The verification point is located at the south 7 kilometers of the scenic spot of the Xiwang Muyao pool on the G219 highway of the national road, and is a tough shear band in geology. The lithology of the investigation point mainly comprises mylonite, marble, slate and phyllite, which are mainly located in the grayish green color-changed sandstone.

Spectral measurements of point grayish green sandstone showed 7 absorption peaks: 600-1200nm has 3 absorption peaks which are the absorption peaks of iron ions, and the peak shape is mild; an absorption peak of water is near 1400nm and 1890-2020 nm; 2260nm is an obvious absorption peak at the center, namely an (AlAl) O-OH absorption peak; the band centered at 2357nm is the (SiAl) O-OH absorption peak, with a deeper peak shape than the previous one (FIG. 4). According to the invention, iron-rich chlorite can be classified. The results are consistent with the high iron content shown by the simple analysis of the sample. Table 1 shows the simple analysis results of fifty-eight grooves and west beach north ductile shear band.
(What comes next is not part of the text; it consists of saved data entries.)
/-- The bytes of a command word that is no PUT.W and no PACK, legal or not (R49, R141). -/
theorem accessExtent_issue_of_not_put_pack {c : Word} (hput : ∀ w, decode c ≠ .ok (putInstr w))
    (hpack : ∀ n, decode c ≠ .ok (.pack n)) (s : State) : accessExtent (.write 0 c) s = 0 := by
  cases hdec : decode c with
  | error e => exact accessExtent_issue_error hdec s
  | ok i =>
    rw [accessExtent_issue_ok hdec]
    exact writeExtent_of_not_put_pack (fun w hi => hput w (hi ▸ hdec)) (fun n hi => hpack n (hi ▸ hdec)) s

/-- The pending inputs do not bear on how many bytes an access may write. -/
theorem accessExtent_withInputs (a : Access) (s : State) (q : List Input) :
    accessExtent a (s.withInputs q) = accessExtent a s := rfl

/-- STORE after a reset during an access, the inputs behind it set aside (R171). -/
theorem resetDuringAccess_byte (a : Access) (s : State) (q : List Input) (x : Nat) :
    (resetDuringAccess a (s.withInputs q)).byte x =
      (interruptBytes s.store s.cursor.toNat s.draws (accessExtent a s)).read x := by
  rw [← accessExtent_withInputs a s q]
  rfl

/-! ### The statement -/

/-- Settles O41: the reset's registers, the bytes of the interrupted command, and how many they are for each kind of
access. -/
theorem resetDuringAnAccess : Obligations.ResetDuringAnAccess := by
  refine ⟨fun s a rest hin => ?_, fun s c w hdec hroom => ?_, fun s c w hdec hfull => ?_, fun s c n hdec => ?_,
    fun s c hput hpack => accessExtent_issue_of_not_put_pack hput hpack s,
    fun s a ha => accessExtent_of_not_issue ha s⟩
  · refine ⟨_, step_of_inputs hin, replicate_zero_get, rfl, rfl, rfl, rfl, rfl, fun x hx => ?_, fun x _ _ => ?_⟩
    · exact (resetDuringAccess_byte a s rest x).trans (interruptBytes_read_outside s.store s.draws hx)
    · rw [resetDuringAccess_byte]
      exact interruptBytes_read_old_or_written s.store s.cursor.toNat s.draws (accessExtent a s) x
  · exact (accessExtent_issue_ok hdec s).trans (writeExtent_put_of_room hroom)
  · exact (accessExtent_issue_ok hdec s).trans (writeExtent_put_without_room hfull)
  · exact accessExtent_issue_ok hdec s

end Sys2Proof.Machine
end
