-- ==== Sys2Proof/Certificates/Slice0/Obligations.lean ====
section
/-! DEFINITION. The statements for the provers. Each docstring cites the rule of spec/ it formalises. -/

open Sys2Proof Sys2Proof.Machine

/-! ### Encoding (R86 to R91) -/

/-- R87 to R89: the word of an operation decodes to that operation, with every operand at every value its field admits. -/
def Obligations.EncodedOperationsDecodeBack : Prop :=
  ∀ i : Instr, decode (encode i) = .ok i

/-- R86 to R90: a word that decodes is exactly its operation's word, so no bit of it is ignored. -/
def Obligations.DecodedWordsEncodeBack : Prop :=
  ∀ (w : Word) (i : Instr), decode w = .ok i → encode i = w

/-- R89: "A word `w` selects the operation whose `(w & mask) == match`; the masks are disjoint, so at most one row
matches." -/
def Obligations.OpcodeMapSelectsTheDecodedOperation : Prop :=
  ∀ w : Word,
    (∀ row ∈ opcodeMap, w &&& row.mask = row.bits → ∃ i, decode w = .ok i ∧ i.mnemonic = row.mnemonic) ∧
    (∀ row ∈ opcodeMap, ∀ row' ∈ opcodeMap, w &&& row.mask = row.bits → w &&& row'.mask = row'.bits → row = row')

/-- R90, R251 (derived; the list of stimuli and the ports it leaves are the model's own, logs 1 and 3): a word that
matches no row of R89 is `refuse IllegalCommand`: presented on `CMD`, it changes no register and emits no event, and the
answer is status ILLEGAL_CMD with `RESP` 0; the stimulus is taken, and the word and its ports are held as last sampled. -/
def Obligations.UnlistedWordIsIllegalCommand : Prop :=
  ∀ (w : Word) (q : Ports) (rest : List Stimulus) (s : State),
    (∀ row ∈ opcodeMap, w &&& row.mask ≠ row.bits) → s.inputs = .command w q :: rest →
    step s = .next { s with inputs := rest, cmd := w, ports := q, status := .illegalCmd, resp := 0#16 }

/-- R91, R252: an operation with an operand out of its range (`RF_READ` with `k ≥ Ni`, `SET_TGT_H` with `x > 10`,
`SET_TGT_Y` with `y > 23`) is refused with IllegalOperand: no register changes, no event, `RESP` 0; and no other
operation is. -/
def Obligations.OutOfRangeOperandIsIllegalOperand : Prop :=
  (∀ (i : Instr) (s : State), i.wellFormed = false →
    exec i s = .next { s with status := .illegalOperand, resp := 0#16 }) ∧
  (∀ (i : Instr) (s t : State), i.wellFormed = true → exec i s = .next t → t.status ≠ .illegalOperand)

/-- R87, R89: four words of the map decode to their operations (a sanity statement on written-out words). -/
def Obligations.WrittenOutWordsDecode : Prop :=
  decode 0b00010000000000000000011111010000#32 = .ok (.rfWrite .height 2000#12) ∧
  decode 0b00010001000000010000000000001001#32 = .ok (.rfRead .pot 9#4) ∧
  decode 0b00100000000000000000000000000010#32 = .ok (.qdEdge 1#1 0#1) ∧
  decode 0b01100001000000000000000000010111#32 = .ok (.setTgtY 23#5)

/-! ### The step -/

/-- R10, R86 (derived; the list of stimuli is the model's own, log 1): a presented word that decodes to an operation is
performed as that operation: the step is `exec` of it on the state whose ports are the presented ones and whose head of
the list is taken. -/
def Obligations.StepPerformsThePresentedOperation : Prop :=
  ∀ (w : Word) (q : Ports) (rest : List Stimulus) (s : State) (i : Instr),
    s.inputs = .command w q :: rest → decode w = .ok i →
    step s = exec i { s with inputs := rest, cmd := w, ports := q }

/-- R70, R165, R196, R259 (derived: the tasks' places are the model's own state, log 5): a task's stimulus performs the
operation its program stands at and moves on exactly if that is answered OK; an interrupt performs its own operation. -/
def Obligations.StepPerformsTheAgentsProgram : Prop :=
  ∀ (rest : List Stimulus) (s t : State),
    (∀ (r : RawSample) (q : Ports), s.inputs = .sampler r q :: rest →
      exec (samplerOp s.samplerAt r)
        { s with inputs := rest, cmd := encode (samplerOp s.samplerAt r), ports := q } = .next t →
      step s = .next { t with samplerAt := if t.status = .ok then t.samplerAt.next else t.samplerAt }) ∧
    (∀ q : Ports, s.inputs = .control q :: rest →
      exec (controlOp s.controlAt) { s with inputs := rest, cmd := encode (controlOp s.controlAt), ports := q } = .next t →
      step s = .next { t with controlAt := if t.status = .ok then t.controlAt.next else t.controlAt }) ∧
    (∀ b a : BitVec 1, s.inputs = .phaseEdge b a :: rest →
      exec (.qdEdge b a) { s with inputs := rest, cmd := encode (.qdEdge b a) } = .next t → step s = .next t) ∧
    (s.inputs = .refPin :: rest →
      exec .qdRef { s with inputs := rest, cmd := encode .qdRef } = .next t → step s = .next t)

/-- 93 part 1 (derived): "every operation word, in every state, with every port value, has exactly one outcome": no
operation and no step of the machine stops it. -/
def Obligations.EveryStepAnswersANextState : Prop :=
  (∀ (i : Instr) (s : State), ∃ t, exec i s = .next t) ∧ (∀ s : State, ∃ t, step s = .next t)

/-- R280 (derived; what the ports show is the model's choice, log 4, and the slots' value is `PREFILL` of the machine's
own record, log 7): the reset event "may occur at any time, is atomic, and sets every register of R38 to the value in
that table's reset column", and the trace of a session starts empty. It answers nothing: the ports keep their values, and
what the environment does next is not reset (R282). -/
def Obligations.ResetEventSetsEveryRegister : Prop :=
  ∀ (rest : List Stimulus) (s : State), s.inputs = .reset :: rest →
    ∃ t, step s = .next t ∧ (∀ r : Reg, r.same State.reset t) ∧ t.trace = [] ∧ t.inputs = rest ∧
      t.cmd = s.cmd ∧ t.ports = s.ports ∧ t.status = s.status ∧ t.resp = s.resp

/-- R38, column "reset" (derived; with `PREFILL` at the model's choice, the spec's default 0, log 7): the value every
register holds after reset. -/
def Obligations.ResetStateHoldsTheListedValues : Prop :=
  (∀ j, (h : j < 5) → State.reset.rf0.slot[j] = 0#12) ∧ State.reset.rf0.wr.val = 0 ∧
  (∀ j, (h : j < 10) → State.reset.rf1.slot[j] = 0#12) ∧ State.reset.rf1.wr.val = 0 ∧
  State.reset.qdCnt.toInt = 0 ∧ State.reset.qdPa = 0#1 ∧ State.reset.qdPb = 0#1 ∧ State.reset.qdRefEn = true ∧
  State.reset.smpGround = 0#12 ∧ State.reset.smpCalDone = false ∧ State.reset.chH = 0#12 ∧ State.reset.chY = 0#9 ∧
  State.reset.tgtH.val = 0 ∧ State.reset.tgtY.val = 0 ∧
  State.reset.pidH = ⟨0, 0⟩ ∧ State.reset.pidY = ⟨0, 0⟩ ∧ State.reset.ctlLastTicks.toNat = 1000000000 ∧
  State.reset.hs = .wfs ∧ State.reset.fatalS = false ∧ State.reset.fatalC = false ∧
  State.reset.fatalCauseS = 0#4 ∧ State.reset.fatalCauseC = 0#4

/-- R96: `RESP` is 0 for every operation other than `RF_READ`, `RF_MEAN` and `QD_YAW` and for every status other than
OK. -/
def Obligations.ResponseIsZeroUnlessAReadIsOk : Prop :=
  ∀ (i : Instr) (s t : State), exec i s = .next t →
    (t.status ≠ .ok → t.resp = 0#16) ∧
    ((∀ r k, i ≠ .rfRead r k) → (∀ r, i ≠ .rfMean r) → i ≠ .qdYaw → t.resp = 0#16)

/-- R272 and R251 to R254, R237: an operation that is turned away (any status but OK and FATAL) changes nothing but its
answer: no register, no event. -/
def Obligations.TurnedAwayOperationsChangeNothing : Prop :=
  ∀ (i : Instr) (s t : State), exec i s = .next t → t.status ≠ .ok → t.status ≠ .fatal →
    t = { s with status := t.status, resp := 0#16 }

/-! ### Ring filter -/

/-- R111: `RF_WRITE i, v` writes the slot at the write index of the selected ring and advances the index modulo its
capacity; everything else is unchanged; and its word is `0x10000000 | i<<16 | v`. -/
def Obligations.RfWriteStoresAndAdvances : Prop :=
  ∀ (v : RawSample) (s : State),
    encode (.rfWrite .height v) = 0x10000000#32 ||| (0#32 <<< 16) ||| v.setWidth 32 ∧
    encode (.rfWrite .pot v) = 0x10000000#32 ||| (1#32 <<< 16) ||| v.setWidth 32 ∧
    exec (.rfWrite .height v) s = .next { s with
      rf0 := { slot := s.rf0.slot.set s.rf0.wr.val v s.rf0.wr.isLt,
               wr := ⟨(s.rf0.wr.val + 1) % 5, Nat.mod_lt _ (by decide)⟩ },
      status := .ok, resp := 0#16 } ∧
    exec (.rfWrite .pot v) s = .next { s with
      rf1 := { slot := s.rf1.slot.set s.rf1.wr.val v s.rf1.wr.isLt,
               wr := ⟨(s.rf1.wr.val + 1) % 10, Nat.mod_lt _ (by decide)⟩ },
      status := .ok, resp := 0#16 }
TABLE 1 simple analysis results of fifty-eight channels and west Dai North tough shear band

2. Zhongyangshan lean iron chlorite verification point

The inspection points are located 15 km east of the Yuzhu peak glacier sightseeing spot on the national G219 road, and the Kunlun mountain main ridge is located on the north side of the northern east great beach.

The point rock spectra were confirmed to have mainly 5 spectral absorption peaks (fig. 5): two iron ion absorption peaks are arranged near 800nm at 600-; two water absorption peaks are near 1400nm and 1880-1975 nm; a small (AlAl) O-OH absorption peak is arranged near 2248 nm; near 2333nm is the (SiAl) O-OH absorption peak (FIG. 5), which can be scribed into Mg-rich lean iron chlorite according to the present invention.

Meanwhile, simple analysis of collected samples shows that the iron content is not high, and the iron content is expressed as an iron-poor environment and is the same as a near-infrared discrimination result. As shown in table 2:

TABLE 2 SANYANGSHAN CHECK POINT AND SIMPLE ITEM ANALYSIS RESULT TABLE

The above description is only for the purpose of illustrating the preferred embodiments of the present invention and is not to be construed as limiting the invention, and any modifications, equivalents and improvements made within the spirit and principle of the present invention are intended to be included within the scope of the present invention.